Antibodies (Ab), integral elements of the immunoglobulin (Ig) secreted by immune cells, serve as a crucial part of the body's adaptive immune system. These immune molecules possess an inherent capability to specifically bind to antigens and stimulate immune responses in the organism. The multidimensionality of an antibody's structure makes it a biological cornerstone for adaptive immunity and extensive antigen recognition.
With the rapid development of biotechnology and advancements in information technology, a significant amount of immunologically relevant biological data has been accumulated. Consequently, the emergence of immunoinformatics was inevitable; its purpose being to leverage this massive data repository for storage, management, retrieval, research, and application, thereby unraveling patterns pertinent to immunology.
Antibody informatics, a critical constituent of immunoinformatics, involves the study of concepts related to immunoglobulins or antibodies, along with a variety of databases and tools utilized for the storage and analysis of immunoglobulin or antibody data and their properties. These antibody databases primarily handle the collection and management of information concerning the genes, protein sequences, and structures of immunoglobulins or antibodies. This allows for a correlation between the structure and function of antibodies, driven by antibodies sequence and structural information. Since the establishment of the inaugural antibody database, Kabat, in 1970, several databases related to the field of immunogenetics, especially those concerning antibodies, have successively emerged. Amongst them, large-scale commonly used databases include the international immunogenetics information system IMGT that caters to immunoinformatics, as well as the antibody online analysis system, abYsis.
Select Service
Commonly Used Database
1. Kabat Database
The Kabat database, established in 1970 by renowned immunologist Elvin A Kabat and his research team, was pioneered to determine antigen-binding sites on the light and heavy chains of antibodies. As the first global immunology database, the Kabat database has long been revered by researchers in relevant research fields. The Kabat database was made public in 1976 in Kabat's publication 'Sequences of Proteins of Immunological Interest' and underwent five substantial expansions and revisions until 1991. Along with the influx of nucleic acid and protein sequence information of immunoglobulins, T-cell receptors, MHC-I and MHC-II molecules, and other immune-related proteins into the Kabat database, it officially went online in 1991.

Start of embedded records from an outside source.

-- ==== Sys2Proof/Proofs/Decoding.lean ====
section
/-! PROOFS. The decoder against the opcode table's masks and matches, the bits it drops, and the
host's questions about a word (rules R46 to R48, spec/opcode_table.json). -/

namespace Sys2Proof.Proofs

open Sys2Proof.Machine

/-! ## Masks and matches (spec/opcode_table.json) -/

/-- The mask of all rows of a group. -/
def groupMask : Group → UWord
  | .amux => 0x80000000
  | .mar => 0x00800000
  | .alu => 0x18000000
  | .sh => 0x06000000
  | .mem => 0x00600000
  | .mbr => 0x01000000
  | .enc => 0x00100000
  | .cond => 0x60000000

theorem rowMask_eq_groupMask (i : Instr) : i.rowMask = groupMask i.group := by
  cases i <;> rfl

/-- The control field of a group, at its position. -/
def controlBits (f : Fields) : Group → UWord
  | .amux => place f.amux 31
  | .mar => place f.mar 23
  | .alu => place f.alu 27
  | .sh => place f.sh 25
  | .mem => place f.rd 22 ||| place f.wr 21
  | .mbr => place f.mbr 24
  | .enc => place f.enc 20
  | .cond => place f.cond 29

/-- Masking a word with ones at a field's position leaves the field there. -/
theorem and_place_allOnes (w : UWord) (lo n : Nat) :
    w &&& place (BitVec.allOnes n) lo = place (w.extractLsb' lo n) lo := by
  apply BitVec.eq_of_getLsbD_eq
  intro k hk
  simp only [BitVec.getLsbD_and, getLsbD_place, BitVec.getLsbD_extractLsb', BitVec.getLsbD_allOnes]
  by_cases hlo : lo ≤ k
  · simp [hk, hlo, Bool.and_comm]
  · simp [hlo]

theorem and_groupMask (w : UWord) (g : Group) :
    w &&& groupMask g = controlBits (unpack w) g := by
  cases g
  case mem =>
    have hmem := place_extractLsb'_or_adjacent w 21 1 22 1 rfl
    exact (and_place_allOnes w 21 2).trans hmem.symm
  case amux => exact and_place_allOnes w 31 1
  case mar => exact and_place_allOnes w 23 1
  case alu => exact and_place_allOnes w 27 2
  case sh => exact and_place_allOnes w 25 2
  case mbr => exact and_place_allOnes w 24 1
  case enc => exact and_place_allOnes w 20 1
  case cond => exact and_place_allOnes w 29 2

/-- The match of each row of a word is the word's control field of the row's group. -/
theorem rowMatch_of_mem_rows {f : Fields} {i : Instr} (h : i ∈ f.rows) :
    i.rowMatch = controlBits f i.group := by
  rw [mem_rows, mem_subcycle4Rows] at h
  rcases h with rfl | ⟨hmar, rfl⟩ | rfl | rfl | rfl | ⟨hmbr, rfl⟩ | ⟨henc, rfl⟩ | rfl
  · simp [controlBits]
  · simp [controlBits, hmar]; rfl
  · simp [controlBits]
  · simp [controlBits]
  · simp [controlBits, group_decodeMem]
  · simp [controlBits, hmbr]; rfl
  · simp [controlBits, henc]; rfl
  · simp [controlBits, group_decodeCond]

/-- A one-bit field that is set at its position is 1. -/
theorem eq_one_of_place_eq {x : BitVec 1} {lo : Nat} (h : place x lo = place (1 : BitVec 1) lo)
    (hlo : lo + 1 ≤ 32) : x = 1 := by
  rw [← extractLsb'_place_same x lo hlo, h, extractLsb'_place_same 1 lo hlo]

/-- A word whose control field of a row's group is the row's match has a row of that group. -/
theorem exists_mem_rows_of_rowMatch {f : Fields} {i : Instr}
    (h : controlBits f i.group = i.rowMatch) : ∃ j ∈ f.rows, j.group = i.group := by
  by_cases hg : i.group ∈ mandatoryGroups
  · simpa using List.all_eq_true.1 (hasMandatoryGroups_rows f) i.group hg
  · cases i
    case ldMar b =>
      have hmar : f.mar = 1 := eq_one_of_place_eq h (by decide)
      exact ⟨.ldMar (Reg.ofIndex f.b), by simp [mem_rows, hmar], rfl⟩
    case ldMbr =>
      have hmbr : f.mbr = 1 := eq_one_of_place_eq h (by decide)
      exact ⟨.ldMbr, by simp [mem_rows, mem_subcycle4Rows, hmbr], rfl⟩
    case enc c =>
      have henc : f.enc = 1 := eq_one_of_place_eq h (by decide)
      exact ⟨.enc (Reg.ofIndex f.c), by simp [mem_rows, mem_subcycle4Rows, henc], rfl⟩
    all_goals simp [mandatoryGroups, Instr.group] at hg

/-- Each row is read back from its own bits: its control field and its operand meet no other field
that selects a row of its group. -/
theorem mem_decode_encodeRow (i : Instr) : i ∈ decode (encodeRow i) := by
  cases i <;>
    simp (disch := omega) [decode, mem_rows, mem_subcycle4Rows, unpack, encodeRow, Instr.rowMatch,
      Instr.operandBits, BitVec.extractLsb'_or, extractLsb'_place_same, extractLsb'_place_disjoint,
      decodeAmux, decodeAlu, decodeSh, decodeMem, decodeCond]

/-- Settles O4: masking a word with a row's mask leaves the control field of the row's group
(`and_groupMask`), which is the match of the word's row of that group. -/
theorem everyRowDecodesByItsMaskAndMatch : Obligations.EveryRowDecodesByItsMaskAndMatch := by
  refine ⟨fun w i hi => ?_, mem_decode_encodeRow, fun w i hmatch => ?_⟩
  · rw [rowMask_eq_groupMask, and_groupMask, rowMatch_of_mem_rows hi]
  · rw [rowMask_eq_groupMask, and_groupMask] at hmatch
    obtain ⟨j, hj, hgroup⟩ := exists_mem_rows_of_rowMatch hmatch
    exact ⟨j, hj, hgroup, by rw [rowMatch_of_mem_rows hj, hgroup, hmatch]⟩

/-! ## What the decoder drops -/

/-- Words with the same rows have the same fields, but for the unused ones. -/
theorem usedOnly_eq_of_decode_eq {v w : UWord} (h : decode v = decode w) :
    usedOnly (unpack v) = usedOnly (unpack w) := by
  have henc := congrArg encode h
  rw [decode, decode, encode_rows, encode_rows] at henc
  rw [← unpack_pack (usedOnly (unpack v)), henc, unpack_pack]

/-- A bit of a placed field depends on the field only at the field's positions. -/
theorem getLsbD_place_congr {n lo k : Nat} {x y : BitVec n}
    (h : lo ≤ k → k < lo + n → x = y) : (place x lo).getLsbD k = (place y lo).getLsbD k := by
  rw [getLsbD_place, getLsbD_place]
  by_cases hlo : lo ≤ k
  · by_cases hhi : k < lo + n
    · rw [h hlo hhi]
    · rw [BitVec.getLsbD_of_ge x _ (by omega), BitVec.getLsbD_of_ge y _ (by omega)]
  · simp [hlo]

/-- Settles O5: a word is its fields packed; the ten fields that some row always uses are equal, and
the three others where a row uses them. -/
theorem decodeDropsOnlyUnusedFields : Obligations.DecodeDropsOnlyUnusedFields := by
  intro v w h k _ ha hc haddr
  have hused := usedOnly_eq_of_decode_eq h
  rw [← pack_unpack v, ← pack_unpack w]
  simp only [usedOnly, Fields.mk.injEq] at hused
  obtain ⟨hamux, hcond, halu, hsh, hmbr, hmar, hrd, hwr, henc, hfc, hb, hfa, hfaddr⟩ := hused
  rw [hamux] at hfa
  rw [henc] at hfc
  rw [hcond] at hfaddr
  simp only [pack, BitVec.getLsbD_or, hamux, hcond, halu, hsh, hmbr, hmar, hrd, hwr, henc, hb]
  have hplaceC : (place (unpack v).c 16).getLsbD k = (place (unpack w).c 16).getLsbD k :=
    getLsbD_place_congr fun hlo hhi => by
      rcases one_bit_cases (unpack w).enc with h0 | h1
      · exact absurd ⟨hlo, hhi, h0⟩ hc
      · simpa [h1] using hfc
  have hplaceA : (place (unpack v).a 8).getLsbD k = (place (unpack w).a 8).getLsbD k :=
    getLsbD_place_congr fun hlo hhi => by
      have hamux : ¬(unpack w).amux = 1 := fun h1 => ha ⟨hlo, hhi, h1⟩
      rwa [if_neg hamux, if_neg hamux] at hfa
  have hplaceAddr : (place (unpack v).addr 0).getLsbD k = (place (unpack w).addr 0).getLsbD k :=
    getLsbD_place_congr fun _ hhi => by
      have hcond : ¬(unpack w).cond = 0 := fun h0 => haddr ⟨by omega, h0⟩
      rwa [if_neg hcond, if_neg hcond] at hfaddr
  rw [hplaceC, hplaceA, hplaceAddr]

/-! ## The host's questions about words and registers -/

/-- Settles O6, by running the decoder on each printed word. -/
theorem printedWordsDecodeToTheirRows : Obligations.PrintedWordsDecodeToTheirRows := by
  refine ⟨?_, ?_, ?_, ?_, ?_, ?_, ?_⟩ <;> decide

/-- The row that stands for a word is one of its rows: each of the three searches gives one, and the
last cannot fail, since every word has an AMUX row. -/
theorem representative_mem (w : UWord) : ∃ i, representative w = some i ∧ i ∈ decode w := by
  unfold representative
  cases hcovers : (decode w).find? (fun i => i.covers w) with
  | some i => exact ⟨i, rfl, List.mem_of_find?_eq_some hcovers⟩
  | none =>
    cases hmatch : (decode w).find? (fun i => i.rowMatch != 0) with
    | some i => exact ⟨i, rfl, List.mem_of_find?_eq_some hmatch⟩
    | none => exact ⟨decodeAmux (unpack w), rfl, (mem_rows _ _).2 (.inl rfl)⟩

/-- Settles O7: one 32-bit word decodes, and its representative is one of its rows; any other bit
string is rejected. -/
theorem tableWordAnswersARowOfTheWord : Obligations.TableWordAnswersARowOfTheWord := by
  intro nbits w
  refine ⟨fun hno => ?_, fun hbits hw => ?_⟩
  · by_cases hbits : nbits = 32
    · have hwide : 2 ^ 32 ≤ w := by omega
      rw [decodeTableWord, decodeBits, if_neg (not_not_intro hbits), if_pos hwide]
    · rw [decodeTableWord, decodeBits, if_pos hbits]
  · rw [decodeTableWord, decodeBits, if_neg (not_not_intro hbits), if_neg (Nat.not_le.2 hw)]
    exact representative_mem _

/-- Settles O39: the two directions of the index table, and the constants' range, index by index. -/
theorem indicesNameTheBankAndItsConstants : Obligations.IndicesNameTheBankAndItsConstants := by
  refine ⟨index_ofIndex, ofIndex_index, by decide, fun b => ⟨rfl, rfl, rfl, rfl, rfl⟩⟩

end Sys2Proof.Proofs
end

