/-- R159, R160, R162: DataReceiving before the checksum is accepted. A payload byte goes to slot
`p_received` of `p_buf`, and no other slot of any array changes. -/
def Obligations.ParseStepInDataReceiving : Prop :=
  ∀ (b : Byte) (s : State), s.consumerFree → s.inState .dataReceiving → s.pCsOk = false →
    (s.pReceived < s.pExpected → s.pExpected.toNat ≤ s.cfg.maxDataLength →
      ∃ t, exec (.parseStep b) s = .next t ∧
        t = { s with
              pBuf := t.pBuf
              pReceived := s.pReceived + 1
              pSum := s.pSum + b
              outputs := s.outputs ++ [.parseStep false] } ∧
        t.pReceived.toNat = s.pReceived.toNat + 1 ∧
        t.slot .pBuf s.pReceived.toNat = b ∧
        (∀ a i, ¬ (a = .pBuf ∧ i = s.pReceived.toNat) → t.slot a i = s.slot a i)) ∧
    (s.pReceived = s.pExpected → b = s.pSum →
      exec (.parseStep b) s = .next
        { s with pCsOk := true, outputs := s.outputs ++ [.parseStep false] }) ∧
    (s.pReceived = s.pExpected → b ≠ s.pSum →
      exec (.parseStep b) s = .next
        { s with
          pState := ParserState.idle.code
          pCsOk := false
          outputs := s.outputs ++ [.parseStep false] })

/-- R161, R164: the checksum is accepted and TAIL is awaited. Publication copies the payload into slots
`0 .. p_expected-1` of `ib_buf`, and no other slot of any array changes; no frame was pending before. -/
def Obligations.ParseStepPublishesOnTail : Prop :=
  ∀ (b : Byte) (s : State), s.consumerFree → s.inState .dataReceiving → s.pCsOk = true →
    (b = s.cfg.tailByte → s.pExpected.toNat ≤ s.cfg.maxDataLength →
      ∃ t, exec (.parseStep b) s = .next t ∧
        t = { s with
              ibBuf := t.ibBuf
              ibLen := s.pExpected
              ibReady := true
              pState := ParserState.frameComplete.code
              pCsOk := false
              outputs := s.outputs ++ [.parseStep true] } ∧
        (∀ i, i < s.pExpected.toNat → t.slot .ibBuf i = s.slot .pBuf i) ∧
        (∀ a i, ¬ (a = .ibBuf ∧ i < s.pExpected.toNat) → t.slot a i = s.slot a i)) ∧
    (s.Inv → s.ibReady = false) ∧
    (b ≠ s.cfg.tailByte →
      exec (.parseStep b) s = .next
        { s with
          pState := ParserState.idle.code
          pCsOk := false
          outputs := s.outputs ++ [.parseStep false] })

/-- R165: FrameComplete ignores every byte. -/
def Obligations.ParseStepIgnoresBytesInFrameComplete : Prop :=
  ∀ (b : Byte) (s : State), s.consumerFree → s.inState .frameComplete →
    exec (.parseStep b) s = .next { s with outputs := s.outputs ++ [.parseStep false] }

/-- R166: PARSE_STEP answers FrameReady exactly when the checksum was accepted in DataReceiving and the
byte is TAIL, and None in every other case. -/
def Obligations.FrameReadyExactlyOnAcceptedTail : Prop :=
  ∀ (b : Byte) (s t : State), exec (.parseStep b) s = .next t →
    ((s.inState .dataReceiving ∧ s.pCsOk = true ∧ b = s.cfg.tailByte) →
      t.outputs = s.outputs ++ [.parseStep true]) ∧
    (¬ (s.inState .dataReceiving ∧ s.pCsOk = true ∧ b = s.cfg.tailByte) →
      t.outputs = s.outputs ++ [.parseStep false])

/-- R214: in every state that meets the invariant, every byte has a transition. -/
def Obligations.EveryByteHasATransition : Prop :=
  ∀ (b : Byte) (s : State), s.Inv → s.cOp = .none →
    ∃ t, exec (.parseStep b) s = .next t ∧ (ParserState.ofCode t.pState).isSome = true

/-- R172, R175: PROCESS's first step answers NoNewFrame while a frame is pending, and reads no byte; in
the four other states it starts. -/
def Obligations.ProcessStartsUnlessAFrameIsPending : Prop :=
  ∀ s : State, s.consumerFree →
    (s.inState .frameComplete →
      exec .process s = .next { s with outputs := s.outputs ++ [.process false] }) ∧
    (s.inState .idle ∨ s.inState .headFound ∨ s.inState .lengthReceived ∨ s.inState .dataReceiving →
      exec .process s = .next { s with cOp := .inProcess })
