-- ==== Sys2Proof/Laws/Parser.lean ====
section
/-! SUPPORT. The laws of the parser: the encoding of its states (30_encoding.md R77), one inversion
lemma for PARSE_STEP that says everything it can do (43_parser.md R169), and its frame. -/

namespace Sys2Proof.Machine

namespace ParserState

@[simp] theorem ofCode_code (p : ParserState) : ofCode p.code = some p := by
  cases p <;> rfl

theorem code_injective {p q : ParserState} (h : p.code = q.code) : p = q := by
  have := congrArg ofCode h
  simpa using this

theorem ofCode_eq_some_iff {v : BitVec 3} {p : ParserState} : ofCode v = some p ↔ v = p.code := by
  constructor
  · revert v
    cases p <;> decide
  · rintro rfl
    simp

end ParserState

/-- A state is in one parser state at most. -/
theorem State.inState_unique {s : State} {p q : ParserState} (hp : s.inState p) (hq : s.inState q) :
    p = q :=
  ParserState.code_injective (hp.symm.trans hq)

theorem storePayload_ok_cases {n b : Byte} {s t : State} (h : storePayload n b s = .ok t) :
    n.toNat < s.cfg.maxDataLength ∧
      t = { s with
            pBuf := s.pBuf.set n.toNat b, pReceived := n + 1, pSum := s.pSum + b,
            pState := ParserState.dataReceiving.code } := by
  unfold storePayload at h
  split at h
  · cases h
    exact ⟨‹_›, rfl⟩
  · cases h

theorem publish_ok_cases {s t : State} (h : publish s = .ok t) :
    s.pExpected.toNat ≤ s.cfg.maxDataLength ∧
      t = { s with
            ibBuf := s.ibBuf.fill (s.slot .pBuf) s.pExpected.toNat, ibLen := s.pExpected,
            ibReady := true, pState := ParserState.frameComplete.code, pCsOk := false } := by
  unfold publish at h
  split at h
  · cases h
    exact ⟨‹_›, rfl⟩
  · cases h

/-- The thirteen transitions of R169, as a relation between the state before, the byte, the answer and
the state after. -/
inductive ParseCase (b : Byte) (s : State) : Bool → State → Prop
  | r152 : s.inState .idle → b = s.cfg.headByte →
      ParseCase b s false { s with pState := ParserState.headFound.code, pReceived := 0, pCsOk := false }
  | r153 : s.inState .idle → b ≠ s.cfg.headByte → ParseCase b s false s
  | r154 : s.inState .headFound → b.toNat ≤ s.cfg.maxDataLength →
      ParseCase b s false
        { s with pState := ParserState.lengthReceived.code, pExpected := b, pSum := b }
  | r155 : s.inState .headFound → ¬ b.toNat ≤ s.cfg.maxDataLength → ParseCase b s false s.resync
  | r156 : s.inState .lengthReceived → s.pExpected = 0 → b = checksum [s.pExpected] →
      ParseCase b s false { s with pState := ParserState.dataReceiving.code, pCsOk := true }
  | r157 : s.inState .lengthReceived → s.pExpected = 0 → b ≠ checksum [s.pExpected] →
      ParseCase b s false s.resync
  | r158 : s.inState .lengthReceived → s.pExpected ≠ 0 → 0 < s.cfg.maxDataLength →
      ParseCase b s false
        { s with
          pBuf := s.pBuf.set 0 b, pReceived := 1, pSum := s.pSum + b,
          pState := ParserState.dataReceiving.code }
  | r159 : s.inState .dataReceiving → s.pCsOk = false → s.pReceived < s.pExpected →
      s.pReceived.toNat < s.cfg.maxDataLength →
      ParseCase b s false
        { s with
          pBuf := s.pBuf.set s.pReceived.toNat b, pReceived := s.pReceived + 1, pSum := s.pSum + b,
          pState := ParserState.dataReceiving.code }
  | r160 : s.inState .dataReceiving → s.pCsOk = false → ¬ s.pReceived < s.pExpected → b = s.pSum →
      ParseCase b s false { s with pCsOk := true }
  | r162 : s.inState .dataReceiving → s.pCsOk = false → ¬ s.pReceived < s.pExpected → b ≠ s.pSum →
      ParseCase b s false s.resync
  | r161 : s.inState .dataReceiving → s.pCsOk = true → b = s.cfg.tailByte →
      s.pExpected.toNat ≤ s.cfg.maxDataLength →
      ParseCase b s true
        { s with
          ibBuf := s.ibBuf.fill (s.slot .pBuf) s.pExpected.toNat, ibLen := s.pExpected,
          ibReady := true, pState := ParserState.frameComplete.code, pCsOk := false }
  | r164 : s.inState .dataReceiving → s.pCsOk = true → b ≠ s.cfg.tailByte → ParseCase b s false s.resync
  | r165 : s.inState .frameComplete → ParseCase b s false s

theorem except_map_ok {α β : Type} {f : α → β} {x : Except Fault α} {y : β}
    (h : x.map f = .ok y) : ∃ a, x = .ok a ∧ y = f a := by
  cases x with
  | error e => cases h
  | ok a => cases h; exact ⟨a, rfl, rfl⟩

/-- Everything PARSE_STEP can do. -/
theorem parseByte_cases {b : Byte} {s t : State} {ready : Bool} (h : parseByte b s = .ok (ready, t)) :
    ParseCase b s ready t := by
  unfold parseByte at h
  split at h
  · next hp =>
    have hs : s.inState .idle := ParserState.ofCode_eq_some_iff.1 hp
    unfold parseIdle noFrame at h
    split at h <;> cases h
    · exact .r152 hs ‹_›
    · exact .r153 hs ‹_›
  · next hp =>
    have hs : s.inState .headFound := ParserState.ofCode_eq_some_iff.1 hp
    simp only [parseHeadFound, noFrame, Config.lenLegal, decide_eq_true_eq] at h
    split at h <;> cases h
    · exact .r154 hs ‹_›
    · exact .r155 hs ‹_›
  · next hp =>
    have hs : s.inState .lengthReceived := ParserState.ofCode_eq_some_iff.1 hp
    unfold parseLengthReceived noFrame at h
    split at h
    · split at h <;> cases h
      · exact .r156 hs ‹_› ‹_›
      · exact .r157 hs ‹_› ‹_›
    · obtain ⟨u, hu, heq⟩ := except_map_ok h
      cases heq
      obtain ⟨hn, rfl⟩ := storePayload_ok_cases hu
      exact .r158 hs ‹_› hn
  · next hp =>
    have hs : s.inState .dataReceiving := ParserState.ofCode_eq_some_iff.1 hp
    unfold parseDataReceiving noFrame at h
    split at h
    · next hc =>
      simp only [State.payloadOpen, decide_eq_true_eq] at h
      split at h
      · obtain ⟨u, hu, heq⟩ := except_map_ok h
        cases heq
        obtain ⟨hn, rfl⟩ := storePayload_ok_cases hu
        exact .r159 hs hc ‹_› hn
      · split at h <;> cases h
        · exact .r160 hs hc ‹_› ‹_›
        · exact .r162 hs hc ‹_› ‹_›
    · next hc =>
      have hc' : s.pCsOk = true := by simpa using hc
      split at h
      · obtain ⟨u, hu, heq⟩ := except_map_ok h
        cases heq
        obtain ⟨hn, rfl⟩ := publish_ok_cases hu
        exact .r161 hs hc' ‹_› hn
      · cases h
        exact .r164 hs hc' ‹_›
  · next hp =>
    cases h
    exact .r165 (ParserState.ofCode_eq_some_iff.1 hp)
  · cases h

theorem parseByte_of_state {b : Byte} {s : State} {p : ParserState} (h : s.inState p) :
    parseByte b s = match p with
      | .idle           => parseIdle b s
      | .headFound      => parseHeadFound b s
      | .lengthReceived => parseLengthReceived b s
      | .dataReceiving  => parseDataReceiving b s
      | .frameComplete  => noFrame s := by
  unfold parseByte
  rw [ParserState.ofCode_eq_some_iff.2 h]
  cases p <;> rfl

/-- Each of the thirteen transitions is what PARSE_STEP answers. -/
theorem parseByte_of_case {b : Byte} {s t : State} {ready : Bool} (h : ParseCase b s ready t) :
    parseByte b s = .ok (ready, t) := by
  cases h with
  | r152 hs hb => rw [parseByte_of_state hs]; exact if_pos hb
  | r153 hs hb => rw [parseByte_of_state hs]; exact if_neg hb
  | r154 hs hb => rw [parseByte_of_state hs]; exact if_pos (decide_eq_true hb)
  | r155 hs hb => rw [parseByte_of_state hs]; exact if_neg (by simpa [Config.lenLegal] using hb)
  | r156 hs he hb => rw [parseByte_of_state hs]; exact (if_pos he).trans (if_pos hb)
  | r157 hs he hb => rw [parseByte_of_state hs]; exact (if_pos he).trans (if_neg hb)
  | r158 hs he hm =>
    rw [parseByte_of_state hs]
    refine (if_neg he).trans ?_
    have : storePayload 0 b s = _ := if_pos hm
    rw [this]
    rfl
  | r159 hs hc ho hm =>
    rw [parseByte_of_state hs]
    refine (if_pos hc).trans ((if_pos (decide_eq_true ho)).trans ?_)
    have : storePayload s.pReceived b s = _ := if_pos hm
    rw [this]
    rfl
  | r160 hs hc ho hb =>
    rw [parseByte_of_state hs]
    exact (if_pos hc).trans ((if_neg (by simpa [State.payloadOpen] using ho)).trans (if_pos hb))
  | r162 hs hc ho hb =>
    rw [parseByte_of_state hs]
    exact (if_pos hc).trans ((if_neg (by simpa [State.payloadOpen] using ho)).trans (if_neg hb))
  | r161 hs hc hb hm =>
    rw [parseByte_of_state hs]
    refine (if_neg (by simp [hc])).trans ((if_pos hb).trans ?_)
    have : publish s = _ := if_pos hm
    rw [this]
    rfl
  | r164 hs hc hb =>
    rw [parseByte_of_state hs]
    exact (if_neg (by simp [hc])).trans (if_neg hb)
  | r165 hs => rw [parseByte_of_state hs]; rfl

/-- PARSE_STEP touches the parser and the Inbox only: the ring, the Consumer port, the parameters and
the model's own fields keep their values. -/
theorem ParseCase.frame {b : Byte} {s t : State} {ready : Bool} (h : ParseCase b s ready t) :
    t.cfg = s.cfg ∧ t.rbBuf = s.rbBuf ∧ t.rbHead = s.rbHead ∧ t.rbTail = s.rbTail ∧ t.cOp = s.cOp ∧
      t.cSend = s.cSend ∧ t.sinkAnswer = s.sinkAnswer ∧ t.outputs = s.outputs ∧
      t.schedule = s.schedule ∧ t.draw = s.draw ∧ t.turn = s.turn := by
  cases h <;> simp

/-- The faults of PARSE_STEP: an illegal `p_state`, or a slot out of range. -/
theorem parseByte_error_cases {b : Byte} {s : State} {f : Fault} (h : parseByte b s = .error f) :
    (ParserState.ofCode s.pState = none ∧ f = .parserStateIllegal) ∨
    (f = .slotOutOfRange ∧
      ((s.inState .lengthReceived ∧ s.pExpected ≠ 0 ∧ s.cfg.maxDataLength = 0) ∨
       (s.inState .dataReceiving ∧ s.pCsOk = false ∧ s.pReceived < s.pExpected ∧
         s.cfg.maxDataLength ≤ s.pReceived.toNat) ∨
       (s.inState .dataReceiving ∧ s.pCsOk = true ∧ s.cfg.maxDataLength < s.pExpected.toNat))) := by
  unfold parseByte at h
  split at h
  · unfold parseIdle noFrame at h
    split at h <;> cases h
  · unfold parseHeadFound noFrame at h
    split at h <;> cases h
  · next hp =>
    have hs : s.inState .lengthReceived := ParserState.ofCode_eq_some_iff.1 hp
    unfold parseLengthReceived noFrame storePayload at h
    split at h
    · split at h <;> cases h
    · split at h <;> cases h
      refine .inr ⟨rfl, .inl ⟨hs, ‹_›, ?_⟩⟩
      simp at *
      assumption
  · next hp =>
    have hs : s.inState .dataReceiving := ParserState.ofCode_eq_some_iff.1 hp
    simp only [parseDataReceiving, noFrame, storePayload, publish, State.payloadOpen,
      decide_eq_true_eq] at h
    split at h
    · next hc =>
      split at h
      · next hopen =>
        split at h <;> cases h
        exact .inr ⟨rfl, .inr (.inl ⟨hs, hc, hopen, by omega⟩)⟩
      · split at h <;> cases h
    · next hc =>
      split at h
      · split at h <;> cases h
        exact .inr ⟨rfl, .inr (.inr ⟨hs, by simpa using hc, by omega⟩)⟩
      · cases h
  · cases h
  · next hp =>
    cases h
    exact .inl ⟨hp, rfl⟩

end Sys2Proof.Machine
end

With the addition of new sequences, the Kabat database continually expanded and enriched its information analysis toolkit. By July 2000, the database comprised 19,382 sequences of diverse categories from 70 different species, of which 7,989 sequences were thoroughly annotated. The tools offered by the Kabat database include advanced database sequence search (seqhunt II), sequence alignment for antibodies and other immune-related proteins (Align-A-Sequence), subgrouping, current counts, family analysis (Find Your Families), and variability analysis.
2. IMGT
IMGT (ImMunoGeneTics) was initiated by Marie-Paule Lefranc (University of Montpellier II, CNRS) in 1989 and has since established itself as a globally recognised system for immunogenetics and related protein information. It now serves as a portal for worldwide immunogenetic data. IMGT provides data on genomics, proteomics, genetics, and two-dimensional and three-dimensional structural information of proteins related to immunology. The preciseness and consistency of the data are ensured by IMGT-ONTOLOGY, which stands as the sole ontology in the field of immunogenetics and immunoinformatics. Not only is IMGT-ONTOLOGY the standard for IMGT data management, it also forms the cornerstone for the construction of resource repositories.
Based on the axioms propounded in IMGT-ONTOLOGY, immunoglobulin-related data resources within IMGT are categorized into four types and are maintained and monitored across seven sub-databases. These encompass sequence databases (IMGT/LIGM-DB, IMGT/PRIMER-DB, IMGT/CLL-DB), gene databases (IMGT/GENE-DB), structural databases (IMGT-3Dstructure-DB, IMGT/2Dstructure-DB), and a monoclonal antibody database (IMGT/mAb-DB). A logical correlation exists between these sub-databases and their respective software tools.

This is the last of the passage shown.